But Sunday proved the issue is a major gubernatorial focus as well. “I also think we need to protect our environment and clean our water, restore the Everglades, and fight red tide,” DeSantis said in his opening remarks. He went on to highlight his controversial endorsement from the Everglades Trust, whose three-person board of directors features two members closely linked to the GOP. 

That focus on environmental issues continued into the rest of the debate.

“What Florida voters need to know is that when they elect me governor they are going to have a governor who believes in science, which we haven’t had for quite some time in this state,” Gillum said, laying out his commitment to sustainability and countering climate change through a financial lens, touting a “green economy” in the state. The Democrat has been backed by a number of the state’s green groups, including the Sierra Club’s Florida chapter.

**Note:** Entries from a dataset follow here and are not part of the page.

namespace GAUGE
def PG_CAPS_MAX_CELLS : Fld := ⟨0x4, 0, 3⟩
def PG_CAPS_TS : Fld := ⟨0x4, 4, 1⟩
def PG_CAPS_BID : Fld := ⟨0x4, 5, 1⟩
def PG_CTRL_ENABLE : Fld := ⟨0x8, 0, 1⟩
def PG_STAT_CC_RUN : Fld := ⟨0xc, 0, 1⟩
def PG_STAT_OVERRANGE : Fld := ⟨0xc, 1, 1⟩
def PG_STAT_TS_OPEN : Fld := ⟨0xc, 2, 1⟩
def PG_STAT_TS_SHORT : Fld := ⟨0xc, 3, 1⟩
def PG_EVT_SOC_VALID : Fld := ⟨0x10, 0, 1⟩
def PG_EVT_FULL : Fld := ⟨0x10, 1, 1⟩
def PG_EVT_EDV2 : Fld := ⟨0x10, 2, 1⟩
def PG_EVT_EDV1 : Fld := ⟨0x10, 3, 1⟩
def PG_EVT_EDV0 : Fld := ⟨0x10, 4, 1⟩
def PG_EVT_DEFICIT_ADJ : Fld := ⟨0x10, 5, 1⟩
def PG_EVT_CELL_MISMATCH : Fld := ⟨0x10, 6, 1⟩
def PG_EVT_RESTORED : Fld := ⟨0x10, 7, 1⟩
def PG_EVT_ALL : Fld := ⟨0x10, 0, 8⟩
def PG_EVT_OVERRANGE : Fld := ⟨0x10, 8, 1⟩
def PG_EVT_TS_FAULT : Fld := ⟨0x10, 9, 1⟩
def CFG_CELLS : Fld := ⟨0x20, 0, 3⟩
def CFG_CC_EN : Fld := ⟨0x20, 4, 1⟩
def SHUNT_SHUNT_UOHM : Fld := ⟨0x24, 0, 16⟩
def DESIGN_CAP : Fld := ⟨0x28, 0, 24⟩
def TS_CFG_NOMINAL : Fld := ⟨0x2c, 0, 12⟩
def TS_CFG_BETA : Fld := ⟨0x2c, 16, 12⟩
def EDV21_EDV2 : Fld := ⟨0x30, 0, 16⟩
def EDV21_EDV1 : Fld := ⟨0x30, 16, 16⟩
def EDV0_EOC_EDV0 : Fld := ⟨0x34, 0, 16⟩
def EDV0_EOC_EOC_V : Fld := ⟨0x34, 16, 16⟩
def CHG_CFG_TAPER_DIV : Fld := ⟨0x38, 0, 8⟩
def CHG_CFG_EOC_S : Fld := ⟨0x38, 8, 8⟩
def OCV_CFG_WAIT_S : Fld := ⟨0x3c, 0, 8⟩
def OCV_CFG_REST_MIN : Fld := ⟨0x3c, 8, 8⟩
def OCV_CFG_TAU_S : Fld := ⟨0x3c, 16, 16⟩
def ACC_LO_ACC : Fld := ⟨0x40, 0, 32⟩
def ACC_HI_ACC : Fld := ⟨0x44, 0, 16⟩
def I_AVG1_I : Fld := ⟨0x48, 0, 24⟩
def I_AVG60_I : Fld := ⟨0x4c, 0, 24⟩
def VPACK_V : Fld := ⟨0x50, 0, 16⟩
def TEMP_T : Fld := ⟨0x54, 0, 16⟩
def FCC_Q : Fld := ⟨0x58, 0, 24⟩
def RM_Q : Fld := ⟨0x5c, 0, 24⟩
def DEFICIT_Q : Fld := ⟨0x60, 0, 24⟩
def STATE_SOC : Fld := ⟨0x64, 0, 8⟩
def STATE_SOC_CALC : Fld := ⟨0x64, 8, 8⟩
def STATE_SOC_VALID : Fld := ⟨0x64, 16, 1⟩
def STATE_FULL : Fld := ⟨0x64, 17, 1⟩
def STATE_FLOOR : Fld := ⟨0x64, 18, 1⟩
def STATE_DIR : Fld := ⟨0x64, 19, 2⟩
def STATE_EDV : Fld := ⟨0x64, 21, 2⟩
def STATE_STALE : Fld := ⟨0x64, 23, 1⟩
def STATE_CELL_MISMATCH : Fld := ⟨0x64, 24, 1⟩
def VCOMP_V : Fld := ⟨0x68, 0, 16⟩
def TIME_TTE : Fld := ⟨0x6c, 0, 16⟩
def TIME_TTF : Fld := ⟨0x6c, 16, 16⟩
def TASK_GAUGE_ENTRY : Fld := ⟨0x70, 0, 18⟩
def TASK_GAUGE_BUDGET : Fld := ⟨0x70, 20, 8⟩
def TASK_GAUGE_DL_TK : Fld := ⟨0x70, 28, 4⟩
end GAUGE

namespace LEARN
def PG_EVT_STARTED : Fld := ⟨0x10, 0, 1⟩
def PG_EVT_LEARNED : Fld := ⟨0x10, 1, 1⟩
def PG_EVT_DISQUALIFIED : Fld := ⟨0x10, 2, 1⟩
def PG_EVT_WRITTEN : Fld := ⟨0x10, 3, 1⟩
def PG_EVT_WRITE_FAIL : Fld := ⟨0x10, 4, 1⟩
def PG_EVT_ALL : Fld := ⟨0x10, 0, 5⟩
def PG_EVT_WRITE_DUE : Fld := ⟨0x10, 8, 1⟩
def CFG_T_MIN : Fld := ⟨0x20, 0, 16⟩
def CFG_T_MAX : Fld := ⟨0x20, 16, 16⟩
def RATE_MIN_DIV : Fld := ⟨0x24, 0, 8⟩
def RATE_MAX_DIV : Fld := ⟨0x24, 8, 8⟩
def RATE_START_MIN : Fld := ⟨0x24, 16, 8⟩
def LIMITS_STEP_PCT : Fld := ⟨0x28, 0, 8⟩
def LIMITS_CHG_PCT : Fld := ⟨0x28, 8, 8⟩
def LIMITS_MAX_H : Fld := ⟨0x28, 16, 8⟩
def STAT_STATE : Fld := ⟨0x2c, 0, 3⟩
def STAT_REASON : Fld := ⟨0x2c, 8, 4⟩
def STAT_CLAMPED : Fld := ⟨0x2c, 12, 1⟩
def SOC_START_SOC : Fld := ⟨0x30, 0, 14⟩
def QDIS_Q : Fld := ⟨0x34, 0, 24⟩
def QIN_Q : Fld := ⟨0x38, 0, 24⟩
def START_TICK_TICK : Fld := ⟨0x3c, 0, 32⟩
def LAST_FCC_Q : Fld := ⟨0x40, 0, 24⟩
def COUNT_LEARNED : Fld := ⟨0x44, 0, 16⟩
def COUNT_DISQ : Fld := ⟨0x44, 16, 16⟩
def PENDING_PEND : Fld := ⟨0x48, 0, 1⟩
def PENDING_FCC : Fld := ⟨0x48, 8, 24⟩
def TASK_WRITE_ENTRY : Fld := ⟨0x4c, 0, 18⟩
def TASK_WRITE_BUDGET : Fld := ⟨0x4c, 20, 8⟩
def TASK_WRITE_DL_TK : Fld := ⟨0x4c, 28, 4⟩
def CMD_KEY : Fld := ⟨0x50, 16, 16⟩
def CMD_ABORT : Fld := ⟨0x50, 0, 1⟩
def CMD_FORGET : Fld := ⟨0x50, 1, 1⟩
end LEARN

namespace BATID
def PG_CAPS_SLOTS : Fld := ⟨0x4, 0, 3⟩
def PG_EVT_INSERTED : Fld := ⟨0x10, 0, 1⟩
def PG_EVT_REMOVED : Fld := ⟨0x10, 1, 1⟩
def PG_EVT_UNKNOWN : Fld := ⟨0x10, 2, 1⟩
def CFG_DETECT : Fld := ⟨0x20, 0, 2⟩
def CFG_FALLBACK : Fld := ⟨0x20, 4, 2⟩
def BID_OHM : Fld := ⟨0x24, 0, 16⟩
def STAT_PRESENT : Fld := ⟨0x28, 0, 1⟩
def STAT_KNOWN : Fld := ⟨0x28, 1, 1⟩
def STAT_SLOT : Fld := ⟨0x28, 4, 2⟩
def STAT_SWAP_SEEN : Fld := ⟨0x28, 8, 1⟩
def SLOT_WIN_MIN : Fld := ⟨0x2c, 0, 16⟩
def SLOT_WIN_MAX : Fld := ⟨0x2c, 16, 16⟩
def CMD_KEY : Fld := ⟨0x3c, 16, 16⟩
def CMD_CLEAR_SWAP : Fld := ⟨0x3c, 0, 1⟩
end BATID

namespace CMPT
def PG_CAPS_COMPARATORS : Fld := ⟨0x4, 0, 4⟩
def PG_CTRL_ENABLE : Fld := ⟨0x8, 0, 1⟩
def PG_CTRL_BLOCK_RESET : Fld := ⟨0x8, 1, 1⟩
def PG_STAT_FIRST_PASS : Fld := ⟨0xc, 0, 1⟩
def PG_STAT_MACHINE_FAIL : Fld := ⟨0xc, 1, 1⟩
def PG_STAT_DEGRADED : Fld := ⟨0xc, 8, 8⟩
def PG_EVT_COPY_FAIL : Fld := ⟨0x10, 0, 1⟩
def PG_EVT_BOTH_FAIL : Fld := ⟨0x10, 1, 1⟩
def PG_EVT_FIRST_PASS : Fld := ⟨0x10, 2, 1⟩
def PG_EVT_MACHINE_FAIL : Fld := ⟨0x10, 3, 1⟩
def PG_EVT_CYCLE_DONE : Fld := ⟨0x10, 4, 1⟩
def PORT_STAT_FAILED : Fld := ⟨0x20, 0, 12⟩
def PORT_STAT_PASSED : Fld := ⟨0x20, 16, 12⟩
def CYCLES_COUNT : Fld := ⟨0x40, 0, 32⟩
def LAST_FAIL_PORT : Fld := ⟨0x44, 0, 3⟩
def LAST_FAIL_COMP : Fld := ⟨0x44, 4, 3⟩
def LAST_FAIL_COPY : Fld := ⟨0x44, 7, 1⟩
def LAST_FAIL_CHECK : Fld := ⟨0x44, 8, 4⟩
def LAST_FAIL_TICK : Fld := ⟨0x44, 16, 16⟩
def CMD_KEY : Fld := ⟨0x48, 16, 16⟩
def CMD_RETEST : Fld := ⟨0x48, 0, 8⟩
end CMPT

namespace HOST
def PG_CAPS_PEC : Fld := ⟨0x4, 0, 1⟩
def PG_CAPS_NOTIFY : Fld := ⟨0x4, 1, 1⟩
def PG_CAPS_LEGACY : Fld := ⟨0x4, 2, 1⟩
def PG_CAPS_FMPLUS : Fld := ⟨0x4, 3, 1⟩
def PG_CTRL_ENABLE : Fld := ⟨0x8, 0, 1⟩
def PG_CTRL_BLOCK_RESET : Fld := ⟨0x8, 1, 1⟩
def PG_STAT_BUSY : Fld := ⟨0xc, 0, 1⟩
def PG_STAT_PENDING : Fld := ⟨0xc, 1, 1⟩
def PG_STAT_HINT : Fld := ⟨0xc, 2, 1⟩
def PG_STAT_NOTIFYING : Fld := ⟨0xc, 3, 1⟩
def PG_STAT_FALLBACK : Fld := ⟨0xc, 4, 1⟩
def PG_EVT_MALFORMED : Fld := ⟨0x10, 0, 1⟩
def PG_EVT_PEC_ERR : Fld := ⟨0x10, 1, 1⟩
def PG_EVT_SCL_TIMEOUT : Fld := ⟨0x10, 2, 1⟩
def PG_EVT_SDA_STUCK : Fld := ⟨0x10, 3, 1⟩
def PG_EVT_ARB_LOST : Fld := ⟨0x10, 4, 1⟩
def PG_EVT_ARB_STOP : Fld := ⟨0x10, 5, 1⟩
def PG_EVT_NOTIFY_FAIL : Fld := ⟨0x10, 6, 1⟩
def PG_EVT_NOTIFY_SENT : Fld := ⟨0x10, 7, 1⟩
def PG_EVT_STRETCH_LIMIT : Fld := ⟨0x10, 8, 1⟩
def PG_EVT_BAD_CMD : Fld := ⟨0x10, 9, 1⟩
def CFG_PEC_REQ : Fld := ⟨0x20, 0, 1⟩
def CFG_NOTIFY_EN : Fld := ⟨0x20, 1, 1⟩
def CFG_HINT_MODE : Fld := ⟨0x20, 2, 2⟩
def CFG_STRETCH_EN : Fld := ⟨0x20, 4, 1⟩
def CFG_STORE_WR : Fld := ⟨0x20, 5, 1⟩
def CFG_FILTER : Fld := ⟨0x20, 6, 2⟩
def CFG_NOTIFY_HOLD_MS : Fld := ⟨0x20, 8, 8⟩
def TIMING_SDA_HOLD : Fld := ⟨0x24, 0, 8⟩
def TIMING_SCL_LOW : Fld := ⟨0x24, 16, 8⟩
def TIMING_SCL_HIGH : Fld := ⟨0x24, 24, 8⟩
def ADDR_ADDR : Fld := ⟨0x28, 0, 7⟩
def WINDOW_NODE : Fld := ⟨0x2c, 0, 7⟩
def WINDOW_PAGE : Fld := ⟨0x2c, 8, 8⟩
def WINDOW_OFFSET : Fld := ⟨0x2c, 16, 8⟩
def LAST_CODE : Fld := ⟨0x30, 0, 8⟩
def LAST_CMD : Fld := ⟨0x30, 8, 8⟩
def LAST_DETAIL : Fld := ⟨0x30, 16, 8⟩
def LAST_PENDING : Fld := ⟨0x30, 24, 1⟩
def LAST_HELD : Fld := ⟨0x30, 25, 1⟩
def ERR_CNT_MALFORMED : Fld := ⟨0x34, 0, 8⟩
def ERR_CNT_PEC : Fld := ⟨0x34, 8, 8⟩
def ERR_CNT_TIMEOUT : Fld := ⟨0x34, 16, 8⟩
def ERR_CNT_ARB : Fld := ⟨0x34, 24, 8⟩
def NOTIFY_STAT_TRIES : Fld := ⟨0x38, 0, 4⟩
def NOTIFY_STAT_DATA : Fld := ⟨0x38, 16, 16⟩
def STRETCH_MAX_US : Fld := ⟨0x3c, 0, 16⟩
def STRETCH_LAST_TOTAL_US : Fld := ⟨0x3c, 16, 16⟩
def CMD_KEY : Fld := ⟨0x40, 16, 16⟩
def CMD_CLEAR_STATS : Fld := ⟨0x40, 0, 1⟩
def CMD_NOTIFY_NOW : Fld := ⟨0x40, 1, 1⟩
end HOST

namespace MUXB
def PG_EVT_DONE : Fld := ⟨0x10, 0, 1⟩
def PG_EVT_ERR : Fld := ⟨0x10, 1, 1⟩
def PG_EVT_MINT : Fld := ⟨0x10, 2, 1⟩
def CFG_SPEED : Fld := ⟨0x20, 0, 2⟩
def CFG_MINT_EDGE : Fld := ⟨0x20, 8, 2⟩
def TXN_ADDR : Fld := ⟨0x24, 0, 7⟩
def TXN_WCNT : Fld := ⟨0x24, 8, 5⟩
def TXN_RCNT : Fld := ⟨0x24, 16, 5⟩
def TXN_PEC : Fld := ⟨0x24, 24, 1⟩
def TXN_BLOCK : Fld := ⟨0x24, 25, 1⟩
def WDATA_BYTES : Fld := ⟨0x28, 0, 32⟩
def RDATA_BYTES : Fld := ⟨0x38, 0, 32⟩
def GO_KEY : Fld := ⟨0x48, 16, 16⟩
def GO_GO : Fld := ⟨0x48, 0, 1⟩
def GO_ABORT : Fld := ⟨0x48, 1, 1⟩
def STAT_BUSY : Fld := ⟨0x4c, 0, 1⟩
def STAT_RESULT : Fld := ⟨0x4c, 4, 4⟩
def STAT_DONE_BYTES : Fld := ⟨0x4c, 8, 5⟩
def STAT_MINT : Fld := ⟨0x4c, 16, 1⟩
end MUXB
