/-- A frame as its originator builds it; bytes 5-7 are written at each hop. The originator's `HOPS` counts the first link (DEDUCED from
Table 13.6, step 7, log entry 40). -/
def mkFrame (typ : Nat) (bcast : Bool) (dest src tag : Nat) (payload : List Byte) : List Byte :=
  leBytes 1 (typ % 16 + 16 * bcast.toNat) ++ leBytes 1 (dest % 128) ++ leBytes 1 (src % 128) ++
    leBytes 2 (payload.length % 512 + 512 * (tag % 128)) ++ leBytes 1 1 ++ leBytes 1 0 ++ leBytes 1 0 ++ payload

/-- A frame with bytes 5 and 6 set for a hop: `HOPS`, `WRAPPED`, `RING`. -/
def hopFrame (b : List Byte) (hops : Nat) (wrapped : Bool) (ring : Nat) : List Byte :=
  b.take 5 ++ leBytes 1 (hops % 128 + 128 * wrapped.toNat) ++ leBytes 1 (16 * (ring % 2)) ++ b.drop 7

/-- The frame with its link sequence and `HCHK`. -/
def seqFrame (b : List Byte) (seq : Nat) : List Byte :=
  let h := b.take 6 ++ leBytes 1 (byteAt b 6 / 16 * 16 + seq % 16)
  h ++ leBytes 1 (crc8 h) ++ b.drop 8

/-- The CRC-32 of a frame: bytes 0-4 and the payload (R316). -/
def frCrc (b : List Byte) : Nat := crc32 (b.take 5 ++ frPayload b)

/-- Place in the order in which a node inserts its own frames (R319); retransmissions and link words are not queued. -/
def framePrio (typ : Nat) : Nat :=
  match typ with
  | 0 => 0
  | 2 => 1
  | 1 => 2
  | 9 => 3
  | 3 => 4
  | 4 => 4
  | 5 => 4
  | 7 => 5
  | 8 => 6
  | 0xC => 7
  | 0xD => 7
  | 6 => 8
  | 0xA => 9
  | _ => 10

/-- A transit frame always has the transmitter; a node's own frames follow in their order (R319). -/
def waitPrio (f : TxF) : Nat := if f.transit then 0 else 1 + framePrio (frType f.bytes)

/-- Insert a waiting frame behind those it does not precede. -/
def insertFrame (f : TxF) : List TxF → List TxF
  | [] => [f]
  | x :: xs => if waitPrio f < waitPrio x then f :: x :: xs else x :: insertFrame f xs

/-- Whether a frame type may travel on a link (Table 13.3): ring types on EAST and WEST; `STORE_XFER`, `TWIN` and `LEDGER` on TIE. -/
def typeOn (l : Link) (typ : Nat) : Bool :=
  if l = 2 then typ == 0xA || typ == 0xC || typ == 0xD else typ ≤ 0xB || typ == 0xD

/-! ### Sending -/

/-- A frame as it goes on the line, start and end symbols apart: header, payload, CRC-32 least significant byte first (R316). -/
def onLine (b : List Byte) : List Byte := b ++ leBytes 4 (frCrc b)

/-- Put a frame on the line with the next link sequence; it stays in the window until it is acknowledged (R322). -/
def State.transmit (s : State) (l : Link) (f : TxF) : State :=
  let pg := pHG l
  let seq := s.fld pg HG.WINDOW_TX_NEXT
  let b := seqFrame f.bytes seq
  let s := s.modLink l fun k => { k with win := k.win ++ [{ f with bytes := b }], line := some (onLine b) }
  ((s.put pg HG.WINDOW_TX_NEXT (seq + 1)).put pg HG.WINDOW_OUTSTANDING (s.link l).win.length).incr pg HG.TX_FRAMES_COUNT

/-- Send waiting frames while the window of 8 has room. -/
def State.drain (s : State) (l : Link) : State :=
  (List.range 8).foldl (init := s) fun s _ =>
    match (s.link l).queue with
    | [] => s
    | f :: fs => if (s.link l).win.length < 8 then (s.modLink l fun k => { k with queue := fs }).transmit l f else s

/-- Hand a frame to a link's transmitter. -/
def State.linkSend (s : State) (l : Link) (f : TxF) : State :=
  (s.modLink l fun k => { k with queue := insertFrame f k.queue }).drain l

/-- The other ring port. -/
def otherRing (l : Link) : Link := if l = 0 then 1 else 0

/-- A ring link carries frames: it is UP and the node does not wrap at it. -/
def State.ringOpen (s : State) (l : Link) : Bool := s.linkUp l && !s.flag (pHG l) HG.PG_STAT_WRAP

/-- Send a frame on a ring: out of EAST for the primary ring, out of WEST for the secondary. A broadcast or TICK is never turned (R321);
another frame at a wrapped link leaves on the other ring with `WRAPPED` = 1 (R324). -/
def State.ringSend (s : State) (l : Link) (b : List Byte) (hops : Nat) (wrapped : Bool) (slot : Option Nat) : State :=
  if s.ringOpen l then s.linkSend l ⟨hopFrame b hops wrapped l.val, slot, decide (1 < hops)⟩
  else if frBcast b || frType b == 0 then s
  else if s.ringOpen (otherRing l) then s.linkSend (otherRing l) ⟨hopFrame b hops true (otherRing l).val, slot, decide (1 < hops)⟩
  else s

/-- This node as SRC: 0x7F while it holds no index. -/
def State.srcNode (s : State) : Nat := if s.assigned then s.node else 0x7F

/-- Send a unicast frame on the primary ring. -/
def State.sendTo (s : State) (typ dest tag : Nat) (payload : List Byte) : State :=
  s.ringSend 0 (mkFrame typ false dest s.srcNode tag payload) 1 false none

/-- Send a broadcast on both rings with the next broadcast number (R321). -/
def State.broadcast (s : State) (typ : Nat) (payload : List Byte) : State :=
  let b := mkFrame typ true 0 s.srcNode s.fleet.seq payload
  let s := (s.ringSend 0 b 1 false none).ringSend 1 b 1 false none
  s.modFleet fun f => { f with seq := (f.seq + 1) % 128 }

/-! ### Transmit records (R333) -/

/-- Store offset of a transmit record. -/
def txfAt (slot : Nat) : Nat := 0xB8000 + 512 * (slot % 64)

/-- Write `STATUS` of a transmit record, and its CRC-16 (Table 13.5). -/
def State.txfStatus (s : State) (slot status : Nat) : State :=
  let s := s.stPut (txfAt slot + 269) 1 status
  s.stPut (txfAt slot + 510) 2 (crc16 (s.stRead (txfAt slot) 510))

/-- A transmit record reaches an outcome: 2 SENT, 3 CORRUPT, 4 REFUSED. -/
def State.txfEnd (s : State) (slot status : Nat) : State := (s.txfStatus slot status).raise pFLEET FLEET.PG_EVT_TX_DONE

/-! ### Link words and the window (R322) -/

/-- Link sequence last accepted on a link. -/
def State.lastSeq (s : State) (l : Link) : Nat := (s.fld (pHG l) HG.WINDOW_RX_EXPECT + 15) % 16

/-- Send an acknowledgement, or a NAK. -/
def State.linkWord (s : State) (l : Link) (nak : Bool) : State :=
  let s := s.when nak fun s => s.bump (pHG l) HG.ARQ_NAK 1
  s.modLink l fun k => { k with word := some (s.lastSeq l, nak, false) }

/-- Errors of a link in its present window (Table 13.4). -/
def State.linkErr (s : State) (l : Link) (f : Fld) (n : Nat) : State :=
  let s := (s.bump (pHG l) f n).modLink l fun k => { k with errs := k.errs + n }
  s.put (pHG l) HG.RETIRE_INFO_WIN_ERRS (min 31 (s.link l).errs)

/-- A frame of the window is acknowledged: its transmit record is SENT, with the header it went out with (R333); the ATTN of an `EVT` frame of this node counts as known to the manager it went to (R50, R323; log entry 93). -/
def State.acked (s : State) (f : TxF) : State :=
  let s := if frType f.bytes = 9 ∧ frSrc f.bytes = s.srcNode then
      s.modFleet fun t => { t with attnAcked := bitAt (byteAt f.bytes 8) 1, attnMgr := some (frDest f.bytes) } else s
  match f.slot with
  | some r => (s.stWrite (txfAt r) (f.bytes.take 8)).txfEnd r 2
  | none => s

/-- A cumulative acknowledgement of a sequence: every frame up to it leaves the window. -/
def State.takeAck (s : State) (l : Link) (ack : Nat) : State :=
  let win := (s.link l).win
  match win.findIdx? fun f => frSeq f.bytes == ack % 16 with
  | none => s
  | some i =>
    let s := (win.take (i + 1)).foldl State.acked s
    let s := s.modLink l fun k => { k with win := win.drop (i + 1) }
    let s := (s.put (pHG l) HG.WINDOW_TX_OLDEST (ack + 1)).put (pHG l) HG.WINDOW_OUTSTANDING (win.length - (i + 1))
    s.drain l

/-- Go back: every unacknowledged frame is sent again, oldest first. -/
def State.goBack (s : State) (l : Link) : State :=
  let n := (s.link l).win.length
  let s := s.modLink l fun k => { k with line := (k.win.getLast?.map fun (f : TxF) => onLine f.bytes).or k.line }
  if n = 0 then s else (s.bump (pHG l) HG.ARQ_RETX n).raise (pHG l) HG.PG_EVT_RETX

Linking DeSantis to polluting industries in Florida, Gillum argued that his rival has taken hundreds of thousands of dollars in funding from companies “dumping high levels of nitrates into our groundwater.” While Florida’s algae crisis is exacerbated by a number of factors, scientists have repeatedly drawn a link between agricultural runoff and other man-driven pollutants, which have fed the algae and enabled it to grow far beyond its usual breeding grounds, in addition to warming waters. 


“For 20 years we’ve handed over the keys of environmental protection in this state to quite frankly, again, the biggest corporate polluters,” said Gillum. “We’re going to hold them accountable, because this is our air, our water, our beaches, our oceans, and there’s not a profit margin in this state big enough to take control of that.”

The conversation moved on to health care and other issues, before abruptly returning to algae, which reared its head during a heated exchange over racism.

Asked to explain racist language surrounding his campaign (including DeSantis’ own comment that Florida voters shouldn’t “monkey this up” by electing Gillum, resurfacing a racist stereotype), the Republican largely avoided answering, instead highlighting crime rates in Tallahassee and his support for the government of Israel. But Gillum used the opportunity to return to environmental issues.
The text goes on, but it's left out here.